• **EXERCISE**:
From the entries below, return only the lines starting at the one that contains "def Obligations.CommonCommandWords : Prop" and ending at the one that contains "decode 0x006 = .reserved110", exactly as they stand.

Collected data
_ _ _ _

-- ==== Sys2Proof/Certificates/Slice0/Obligations.lean ====
section
/-! DEFINITION. Obligations: the statements for the provers, each with the rule of the spec it formalises. They hold
for every configuration (W in 32, 64; NMAX in W − 1, W) and, unless a premise says so, in every state. -/

open Sys2Proof Sys2Proof.Machine

/-! ### Encoding and decoding -/

/-- 30_encoding.md R71, R72, R77: decoding and encoding are inverse to each other, over every well-formed command
and over all 1024 words, so no bit of a word is dropped. -/
def Obligations.DecodeAndEncodeAreInverse : Prop :=
  (∀ i : Instr, i.WellFormed → decode (encode i) = i) ∧
  (∀ w : CmdWord, (decode w).WellFormed ∧ encode (decode w) = w)

/-- 30_encoding.md R81: the words of the common commands; R79: the assembler gives the same words. -/
def Obligations.CommonCommandWords : Prop :=
  decode 0x000 = .nop 0 ∧ decode 0x001 = .load 0 ∧ decode 0x002 = .nextBit 0 ∧ decode 0x003 = .nextByte 0 ∧
  decode 0x00C = .nextBits 1 ∧ decode 0x01C = .nextBits 3 ∧ decode 0x02C = .nextBits 5 ∧
  decode 0x044 = .nextBits 8 ∧ decode 0x0FC = .nextBits 31 ∧ decode 0x1FC = .nextBits 63 ∧
  decode 0x004 = .nextBits 0 ∧ decode 0x204 = .nextBits 64 ∧
  decode 0x00D = .nextBytes 1 ∧ decode 0x015 = .nextBytes 2 ∧ decode 0x025 = .nextBytes 4 ∧
  decode 0x045 = .nextBytes 8 ∧ decode 0x005 = .nextBytes 0 ∧
  decode 0x006 = .reserved110 0 ∧ decode 0x007 = .reserved111 0 ∧
  asmWord .nop = 0x000 ∧ asmWord (.load [] []) = 0x001 ∧ asmWord .nextBit = 0x002 ∧ asmWord .nextByte = 0x003 ∧
  asmWord (.nextBits 1) = 0x00C ∧ asmWord (.nextBits 3) = 0x01C ∧ asmWord (.nextBits 5) = 0x02C ∧
  asmWord (.nextBits 8) = 0x044 ∧ asmWord (.nextBits 31) = 0x0FC ∧ asmWord (.nextBits 63) = 0x1FC ∧
  asmWord (.nextBits 0) = 0x004 ∧ asmWord (.nextBits 64) = 0x204 ∧
  asmWord (.nextBytes 1) = 0x00D ∧ asmWord (.nextBytes 2) = 0x015 ∧ asmWord (.nextBytes 4) = 0x025 ∧
  asmWord (.nextBytes 8) = 0x045 ∧ asmWord (.nextBytes 0) = 0x005

/-- 30_encoding.md R75: at any edge in any state, two words that differ only in an ignored field N give the same next
state, and each of the operations has 128 words. -/
def Obligations.IgnoredCountChangesNothing : Prop :=
  (∀ (s : State) (p : Inputs) (v w : CmdWord),
    cmdOp v = cmdOp w → cmdOp w ≠ 4 → cmdOp w ≠ 5 →
    step { s with ports := { p with cmd := some v } } = step { s with ports := { p with cmd := some w } }) ∧
  (∀ op, op < 8 → ((List.range 1024).filter fun w => cmdOp (BitVec.ofNat 10 w) == op).length = 128)

/-! ### The datapath -/

/-- 40_datapath.md R101 (and R103, R104, R105): the emitted bit and every bit of the next state, from the state before
the step. -/
def Obligations.SingleStepBits : Prop :=
  ∀ s : SReg,
    (step1 s).1 = (sbit s 66 ^^ sbit s 93 ^^ (sbit s 162 ^^ sbit s 177) ^^ (sbit s 243 ^^ sbit s 288)) ∧
    sbit (step1 s).2 1 = (sbit s 243 ^^ sbit s 288 ^^ (sbit s 286 && sbit s 287) ^^ sbit s 69) ∧
    sbit (step1 s).2 94 = (sbit s 66 ^^ sbit s 93 ^^ (sbit s 91 && sbit s 92) ^^ sbit s 171) ∧
    sbit (step1 s).2 178 = (sbit s 162 ^^ sbit s 177 ^^ (sbit s 175 && sbit s 176) ^^ sbit s 264) ∧
    ∀ q, 2 ≤ q → q ≤ 288 → q ≠ 94 → q ≠ 178 → sbit (step1 s).2 q = sbit s (q - 1)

_ _ _ _

• **YOUR RESPONSE**:
def Obligations.CommonCommandWords : Prop :=
  decode 0x000 = .nop 0 ∧ decode 0x001 = .load 0 ∧ decode 0x002 = .nextBit 0 ∧ decode 0x003 = .nextByte 0 ∧
  decode 0x00C = .nextBits 1 ∧ decode 0x01C = .nextBits 3 ∧ decode 0x02C = .nextBits 5 ∧
  decode 0x044 = .nextBits 8 ∧ decode 0x0FC = .nextBits 31 ∧ decode 0x1FC = .nextBits 63 ∧
  decode 0x004 = .nextBits 0 ∧ decode 0x204 = .nextBits 64 ∧
  decode 0x00D = .nextBytes 1 ∧ decode 0x015 = .nextBytes 2 ∧ decode 0x025 = .nextBytes 4 ∧
  decode 0x045 = .nextBytes 8 ∧ decode 0x005 = .nextBytes 0 ∧
  decode 0x006 = .reserved110 0 ∧ decode 0x007 = .reserved111 0 ∧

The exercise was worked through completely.